Sure, if you’re a contract dev shop who is marking up hours, then longer is better.




From my experience this is simply not true because all else is never equal. Employee burnout, technical debt, risks taken due to rushing, people not doing the right tradeoffs, etc.


Nobody cares about doing things right anymore. They just want quick wins. Meanwhile all the tech debt piles up.


Seeing as there's tech debt from 40 years ago people like me are still paying, seems like devs don't know how to do things right at all.


Well yes and no.

That tech debt from 40 years ago was usually perfectly adequate back then. It's only tech debt now because it's become unmanageable due to changing environments, programming languages, APIs, security concerns etc.


> Employee burnout, technical debt, risks taken due to rushing, people not doing the right tradeoffs, etc.

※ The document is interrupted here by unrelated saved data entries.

-- ==== Sys2Proof/Tests/Slice0.lean ====
section
/-! SUPPORT. Tests: well-formedness refuses what it must, figures that the manual works out, and for each statement a
concrete state and operands that meet its hypotheses, each clause at a boundary of its range. -/

namespace Sys2Proof.Tests

open Sys2Proof Sys2Proof.Machine

/-! ### Well-formedness -/

def point : WireStrapPoint := { level := 0#32, volume := 0#32 }
def part : WireHostPart := { tag := 7#64, fleet := spaces, cls := 0#8, products := 1#8, flags := 3#8 }

theorem test_wf_strap_low : Instr.wf (.strapSet 0#8 0#8 1#8 [point]) = false := by decide
theorem test_wf_strap_least : Instr.wf (.strapSet 0#8 0#8 2#8 [point, point]) = true := by decide
theorem test_wf_strap_high : Instr.wf (.strapSet 0#8 0#8 33#8 (List.replicate 33 point)) = false := by decide
theorem test_wf_load_empty : Instr.wf (.vehicleLoadNext 0#8 0#8 []) = false := by decide
theorem test_wf_load_most : Instr.wf (.vehicleLoadNext 0#8 8#8 (List.replicate 8 part)) = true := by decide
theorem test_wf_load_high : Instr.wf (.vehicleLoadNext 0#8 9#8 (List.replicate 9 part)) = false := by decide
theorem test_wf_known_kind : Instr.wf (.unknownKind 0#8 0x01#8 []) = false := by decide
theorem test_wf_unknown_kind : Instr.wf (.unknownKind 0#8 0x00#8 [1#8]) = true := by decide
theorem test_wf_long_body : Instr.wf (.unknownKind 0#8 0x00#8 (List.replicate 1025 0#8)) = false := by
  show (!kindKnown 0x00#8 && decide ((List.replicate 1025 0#8).length ≤ 1024)) = false
  rw [List.length_replicate]
  decide

/-! ### Figures of the manual -/

/-- The CRC of the text 123456789 (R189). -/
theorem test_crc : crc16 [0x31#8, 0x32#8, 0x33#8, 0x34#8, 0x35#8, 0x36#8, 0x37#8, 0x38#8, 0x39#8] = 0x29B1#16 := by
  decide +kernel

/-- The engine of the worked measurement of Chapter 2, HELD at 38.40 °C. -/
def metered : Engine :=
  { Engine.reset (0, 0) with
    latched := some { k := 100, curve := [(2000, 100250), (8000, 99800)], errorLimit := 20, maxRate := 8000, beta := 830 }
    latest := some 3840, held := true, sampleTimer := true }

def sampled (n : Nat) (e : Engine) : Engine := fullSample { e with dP := n }

/-- The first sample of the worked measurement. -/
theorem test_first_sample :
    let e := sampled 250 metered
    (e.lastQ, e.gross, e.net, e.rg, e.rn, e.sum, e.overspeed) = (6000, 2498, 2449, 7500000, 483844, 9592320, false) := by
  decide

/-- The second sample: the factor truncated toward zero, the residues carried. -/
theorem test_second_sample :
    let e := sampled 251 { metered with gross := 2498, net := 2449, rg := 7500000, rn := 483844, sum := 9592320 }
    (e.gross, e.net, e.rg, e.rn, e.sum) = (5007, 4909, 4699000, 754046, 19226880) := by decide

/-- The third sample and the final partial sample with no pulse. -/
theorem test_third_sample :
    let e := sampled 249
      { metered with gross := 5007, net := 4909, rg := 4699000, rn := 754046, sum := 19226880, latest := some 3912 }
    (e.gross, e.net, e.rg, e.rn, e.sum, (finishMeasurement e).average) =
      (7496, 7348, 2747000, 924266, 28963848, some 3863) := by decide

/-- VEHICLE_GET answers with a body of 77 bytes: 5 bytes of header before it and the CRC after it (11.1, 11.4). -/
theorem test_vehicle_reply :
    let f := replyFrame { kind := 0xB0#8, tag := 9#8, status := .ok, body := .vehicle (vehicleImage 5 .unused) }
    (f.length, f.take 6) = (84, [0xA5#8, 0x00#8, 0x4D#8, 0xB0#8, 0x09#8, 0x00#8]) := by
  decide +kernel

/-! ### A station to test on -/

/-- A part with an online link. -/
def online : State := State.reset.setLink { State.reset.link with online := true, linkTimer := some 30 }

/-- An enabled machine with tag 7 that may take product 1. -/
def machine : Vehicle :=
  { Vehicle.unused with
    host := { HostPart.unused with inUse := true, tag := 7#64, products := 1#4, enabled := true, standalonePermit := true } }

/-- The machine at index 5 and 50,000 L in tank 0. -/
def station : State :=
  { online with
    vehicles := [(5, machine)]
    tanks := upd online.tanks 0 { online.tank 0 with book := 50000000 } }

def given : Grant :=
  { vehicle := 5, path := .tag, tag := 7#64, tank := 0, product := 0, hours := none, regress := false, preset := 200000,
    tankRes := 210000, journalRes := true, flags := ⟨false, false, false, false⟩, statusAtGrant := .ok,
    start := some ⟨0, false⟩, endReason := some .nozzleHung, held := none }
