-- ==== Sys2Proof/Machine/Line.lean ====
section
/-! DEFINITION. The line side of a channel's FIFOs (40_serial_fifo.md R102 to R105). -/

namespace Sys2Proof.Machine

/-- `LineTx(i)`, where it is enabled (40_serial_fifo.md R103). -/
def lineTxStep (i : Engine) (s : State) : Host.Outcome State Fault Refusal :=
  match (s.chan i).txf with
  | [] => .fault (.lineTxNotEnabled i)
  | b :: _ =>
    if s.hasChan i && lineTxActive s i then .next (emit (.wireOut i b) (txDrop i s))
    else .fault (.lineTxNotEnabled i)

/-- `LineRx(i, b)` (40_serial_fifo.md R104, R105). -/
def lineRx (i : Engine) (b : Byte) (s : State) : State :=
  if lineRxActive s i then
    if rxRoom s i then emit (.wireIn i b true) (rxPush i b s)
    else emit (.wireIn i b false) (s.updChan i fun c => { c with ovr := true })
  else emit (.wireIn i b false) s

/-- A line receive step: always enabled on a channel that exists (40_serial_fifo.md R104). -/
def lineRxStep (i : Engine) (b : Byte) (s : State) : Host.Outcome State Fault Refusal :=
  if s.hasChan i then .next (lineRx i b s) else .fault (.noSuchLine i)

end Sys2Proof.Machine
end

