-- ==== Sys2Proof/Laws/State.lean ====
section
/-! SUPPORT. One lemma per field and operation of Machine/Ops.lean, so that no proof unfolds a record update. -/

namespace Sys2Proof.Machine

/-! ### Channels -/

/-- The channel changed, and the others as they were. -/
theorem chan_updChan (s : State) (i j : Engine) (f : Channel → Channel) :
    (s.updChan i f).chan j = if j = i then f (s.chan i) else s.chan j := by
  unfold State.updChan State.chan
  by_cases h : j = i
  · subst h; simp
  · have : i.val ≠ j.val := fun e => h (Fin.ext e.symm)
    simp [h, this]

@[simp] theorem chan_updChan_self (s : State) (i : Engine) (f : Channel → Channel) :
    (s.updChan i f).chan i = f (s.chan i) := by simp [chan_updChan]

theorem chan_updChan_ne (s : State) {i j : Engine} (f : Channel → Channel) (h : j ≠ i) :
    (s.updChan i f).chan j = s.chan j := by simp [chan_updChan, h]

@[simp] theorem updChan_updChan (s : State) (i : Engine) (f g : Channel → Channel) :
    (s.updChan i f).updChan i g = s.updChan i (fun c => g (f c)) := by
  have h := chan_updChan_self s i f
  unfold State.updChan at h ⊢
  simp [h]

/-- A state whose channels did not change shows the same channels. -/
theorem chan_congr {s t : State} (h : t.chans = s.chans) (i : Engine) : t.chan i = s.chan i := by
  simp [State.chan, h]

theorem updCr_eq (s : State) (i : Engine) (f : Control → Control) :
    s.updCr i f = s.updChan i fun c => { c with cr := f c.cr } := rfl

theorem updTxd_eq (s : State) (i : Engine) (f : Descriptor → Descriptor) :
    s.updTxd i f = s.updChan i fun c => { c with txd := f c.txd } := rfl

theorem updRxd_eq (s : State) (i : Engine) (f : Descriptor → Descriptor) :
    s.updRxd i f = s.updChan i fun c => { c with rxd := f c.rxd } := rfl

theorem chan_updCr (s : State) (i j : Engine) (f : Control → Control) :
    (s.updCr i f).chan j = if j = i then { s.chan i with cr := f (s.chan i).cr } else s.chan j := chan_updChan ..

theorem chan_updTxd (s : State) (i j : Engine) (f : Descriptor → Descriptor) :
    (s.updTxd i f).chan j = if j = i then { s.chan i with txd := f (s.chan i).txd } else s.chan j := chan_updChan ..

theorem chan_updRxd (s : State) (i j : Engine) (f : Descriptor → Descriptor) :
    (s.updRxd i f).chan j = if j = i then { s.chan i with rxd := f (s.chan i).rxd } else s.chan j := chan_updChan ..

theorem chan_txPush (i j : Engine) (b : Byte) (s : State) :
    (txPush i b s).chan j = if j = i then { s.chan i with txf := (s.chan i).txf ++ [b] } else s.chan j := chan_updChan ..

theorem chan_txDrop (i j : Engine) (s : State) :
    (txDrop i s).chan j = if j = i then { s.chan i with txf := (s.chan i).txf.tail } else s.chan j := chan_updChan ..

theorem chan_rxPush (i j : Engine) (b : Byte) (s : State) :
    (rxPush i b s).chan j = if j = i then { s.chan i with rxf := (s.chan i).rxf ++ [b] } else s.chan j := chan_updChan ..

theorem chan_rxDrop (i j : Engine) (s : State) :
    (rxDrop i s).chan j = if j = i then { s.chan i with rxf := (s.chan i).rxf.tail } else s.chan j := chan_updChan ..

/-! ### `updChan` -/

@[simp] theorem updChan_par (s : State) (i : Engine) (f : Channel → Channel) : (s.updChan i f).par = s.par := rfl
@[simp] theorem updChan_mem (s : State) (i : Engine) (f : Channel → Channel) : (s.updChan i f).mem = s.mem := rfl
@[simp] theorem updChan_arg0 (s : State) (i : Engine) (f : Channel → Channel) : (s.updChan i f).arg0 = s.arg0 := rfl
@[simp] theorem updChan_arg1 (s : State) (i : Engine) (f : Channel → Channel) : (s.updChan i f).arg1 = s.arg1 := rfl
@[simp] theorem updChan_arg2 (s : State) (i : Engine) (f : Channel → Channel) : (s.updChan i f).arg2 = s.arg2 := rfl
@[simp] theorem updChan_result (s : State) (i : Engine) (f : Channel → Channel) : (s.updChan i f).result = s.result := rfl
@[simp] theorem updChan_rdata (s : State) (i : Engine) (f : Channel → Channel) : (s.updChan i f).rdata = s.rdata := rfl
@[simp] theorem updChan_irqStatus (s : State) (i : Engine) (f : Channel → Channel) : (s.updChan i f).irqStatus = s.irqStatus := rfl
@[simp] theorem updChan_irqEnable (s : State) (i : Engine) (f : Channel → Channel) : (s.updChan i f).irqEnable = s.irqEnable := rfl
@[simp] theorem updChan_fr (s : State) (i : Engine) (f : Channel → Channel) : (s.updChan i f).fr = s.fr := rfl
@[simp] theorem updChan_cmdState (s : State) (i : Engine) (f : Channel → Channel) : (s.updChan i f).cmdState = s.cmdState := rfl
@[simp] theorem updChan_events (s : State) (i : Engine) (f : Channel → Channel) : (s.updChan i f).events = s.events := rfl
@[simp] theorem updChan_faults (s : State) (i : Engine) (f : Channel → Channel) : (s.updChan i f).faults = s.faults := rfl
@[simp] theorem updChan_hostData (s : State) (i : Engine) (f : Channel → Channel) : (s.updChan i f).hostData = s.hostData := rfl
@[simp] theorem updChan_agenda (s : State) (i : Engine) (f : Channel → Channel) : (s.updChan i f).agenda = s.agenda := rfl

/-! ### `updCr` -/

@[simp] theorem updCr_par (s : State) (i : Engine) (f : Control → Control) : (s.updCr i f).par = s.par := rfl
@[simp] theorem updCr_mem (s : State) (i : Engine) (f : Control → Control) : (s.updCr i f).mem = s.mem := rfl
@[simp] theorem updCr_arg0 (s : State) (i : Engine) (f : Control → Control) : (s.updCr i f).arg0 = s.arg0 := rfl
@[simp] theorem updCr_arg1 (s : State) (i : Engine) (f : Control → Control) : (s.updCr i f).arg1 = s.arg1 := rfl
@[simp] theorem updCr_arg2 (s : State) (i : Engine) (f : Control → Control) : (s.updCr i f).arg2 = s.arg2 := rfl
@[simp] theorem updCr_result (s : State) (i : Engine) (f : Control → Control) : (s.updCr i f).result = s.result := rfl
@[simp] theorem updCr_rdata (s : State) (i : Engine) (f : Control → Control) : (s.updCr i f).rdata = s.rdata := rfl
@[simp] theorem updCr_irqStatus (s : State) (i : Engine) (f : Control → Control) : (s.updCr i f).irqStatus = s.irqStatus := rfl
@[simp] theorem updCr_irqEnable (s : State) (i : Engine) (f : Control → Control) : (s.updCr i f).irqEnable = s.irqEnable := rfl
@[simp] theorem updCr_fr (s : State) (i : Engine) (f : Control → Control) : (s.updCr i f).fr = s.fr := rfl
@[simp] theorem updCr_cmdState (s : State) (i : Engine) (f : Control → Control) : (s.updCr i f).cmdState = s.cmdState := rfl
@[simp] theorem updCr_events (s : State) (i : Engine) (f : Control → Control) : (s.updCr i f).events = s.events := rfl
@[simp] theorem updCr_faults (s : State) (i : Engine) (f : Control → Control) : (s.updCr i f).faults = s.faults := rfl
@[simp] theorem updCr_hostData (s : State) (i : Engine) (f : Control → Control) : (s.updCr i f).hostData = s.hostData := rfl
@[simp] theorem updCr_agenda (s : State) (i : Engine) (f : Control → Control) : (s.updCr i f).agenda = s.agenda := rfl

/-! ### `updTxd` -/

@[simp] theorem updTxd_par (s : State) (i : Engine) (f : Descriptor → Descriptor) : (s.updTxd i f).par = s.par := rfl
@[simp] theorem updTxd_mem (s : State) (i : Engine) (f : Descriptor → Descriptor) : (s.updTxd i f).mem = s.mem := rfl
@[simp] theorem updTxd_arg0 (s : State) (i : Engine) (f : Descriptor → Descriptor) : (s.updTxd i f).arg0 = s.arg0 := rfl
@[simp] theorem updTxd_arg1 (s : State) (i : Engine) (f : Descriptor → Descriptor) : (s.updTxd i f).arg1 = s.arg1 := rfl
@[simp] theorem updTxd_arg2 (s : State) (i : Engine) (f : Descriptor → Descriptor) : (s.updTxd i f).arg2 = s.arg2 := rfl
@[simp] theorem updTxd_result (s : State) (i : Engine) (f : Descriptor → Descriptor) : (s.updTxd i f).result = s.result := rfl
@[simp] theorem updTxd_rdata (s : State) (i : Engine) (f : Descriptor → Descriptor) : (s.updTxd i f).rdata = s.rdata := rfl
@[simp] theorem updTxd_irqStatus (s : State) (i : Engine) (f : Descriptor → Descriptor) : (s.updTxd i f).irqStatus = s.irqStatus := rfl
@[simp] theorem updTxd_irqEnable (s : State) (i : Engine) (f : Descriptor → Descriptor) : (s.updTxd i f).irqEnable = s.irqEnable := rfl
@[simp] theorem updTxd_fr (s : State) (i : Engine) (f : Descriptor → Descriptor) : (s.updTxd i f).fr = s.fr := rfl
@[simp] theorem updTxd_cmdState (s : State) (i : Engine) (f : Descriptor → Descriptor) : (s.updTxd i f).cmdState = s.cmdState := rfl
@[simp] theorem updTxd_events (s : State) (i : Engine) (f : Descriptor → Descriptor) : (s.updTxd i f).events = s.events := rfl
@[simp] theorem updTxd_faults (s : State) (i : Engine) (f : Descriptor → Descriptor) : (s.updTxd i f).faults = s.faults := rfl
@[simp] theorem updTxd_hostData (s : State) (i : Engine) (f : Descriptor → Descriptor) : (s.updTxd i f).hostData = s.hostData := rfl
@[simp] theorem updTxd_agenda (s : State) (i : Engine) (f : Descriptor → Descriptor) : (s.updTxd i f).agenda = s.agenda := rfl

/-! ### `updRxd` -/

@[simp] theorem updRxd_par (s : State) (i : Engine) (f : Descriptor → Descriptor) : (s.updRxd i f).par = s.par := rfl
@[simp] theorem updRxd_mem (s : State) (i : Engine) (f : Descriptor → Descriptor) : (s.updRxd i f).mem = s.mem := rfl
@[simp] theorem updRxd_arg0 (s : State) (i : Engine) (f : Descriptor → Descriptor) : (s.updRxd i f).arg0 = s.arg0 := rfl
@[simp] theorem updRxd_arg1 (s : State) (i : Engine) (f : Descriptor → Descriptor) : (s.updRxd i f).arg1 = s.arg1 := rfl
@[simp] theorem updRxd_arg2 (s : State) (i : Engine) (f : Descriptor → Descriptor) : (s.updRxd i f).arg2 = s.arg2 := rfl
@[simp] theorem updRxd_result (s : State) (i : Engine) (f : Descriptor → Descriptor) : (s.updRxd i f).result = s.result := rfl
@[simp] theorem updRxd_rdata (s : State) (i : Engine) (f : Descriptor → Descriptor) : (s.updRxd i f).rdata = s.rdata := rfl
@[simp] theorem updRxd_irqStatus (s : State) (i : Engine) (f : Descriptor → Descriptor) : (s.updRxd i f).irqStatus = s.irqStatus := rfl
@[simp] theorem updRxd_irqEnable (s : State) (i : Engine) (f : Descriptor → Descriptor) : (s.updRxd i f).irqEnable = s.irqEnable := rfl
@[simp] theorem updRxd_fr (s : State) (i : Engine) (f : Descriptor → Descriptor) : (s.updRxd i f).fr = s.fr := rfl
@[simp] theorem updRxd_cmdState (s : State) (i : Engine) (f : Descriptor → Descriptor) : (s.updRxd i f).cmdState = s.cmdState := rfl
@[simp] theorem updRxd_events (s : State) (i : Engine) (f : Descriptor → Descriptor) : (s.updRxd i f).events = s.events := rfl
@[simp] theorem updRxd_faults (s : State) (i : Engine) (f : Descriptor → Descriptor) : (s.updRxd i f).faults = s.faults := rfl
@[simp] theorem updRxd_hostData (s : State) (i : Engine) (f : Descriptor → Descriptor) : (s.updRxd i f).hostData = s.hostData := rfl
@[simp] theorem updRxd_agenda (s : State) (i : Engine) (f : Descriptor → Descriptor) : (s.updRxd i f).agenda = s.agenda := rfl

I've never seen a set of business people in a software company that cares about any of these things.

Some PMs will say they care about tech debt which excites me but of course in 6 months you'll see they actually cannot give a shit but just use it as a tool to lower the estimates. If X takes 5 days but they want 3 they'll tell you "let's just add some tech debt" to convince you to promise 3, but they don't actually ever intend to work on that tech debt.

When it comes to burnout, I've literally never seen any person who doesn't consider this the fault of the employee.

I've seen VP level people who did things that are so absolutely insane that it resulted the project to be late with 100% probably from 6 months before, then when the day of launch comes it is indeed late, fire alarms are pulled, tons of people give on-call attention to our project, we hack something. Then VP says "whoopies sorry about the fire alarm, will never happen again". Lmao next thing that happens is that this person is promoted to SVP and does it again and again. "Rushing" is a good thing, if anything. Business is all about creating an artificial sense of urgency that could be trivially averted, but it was chosen not to.

People not doing right trade offs. Well again, it's on you if you do the wrong trade off. People will point at you and say this decision was wrong. That I had so little information and time to make that decision is very brought up.


A lot of the time getting things done more quickly equates to creating a mess that will cost you more in the long run.

That's why it's called tech debt, it accrues interest.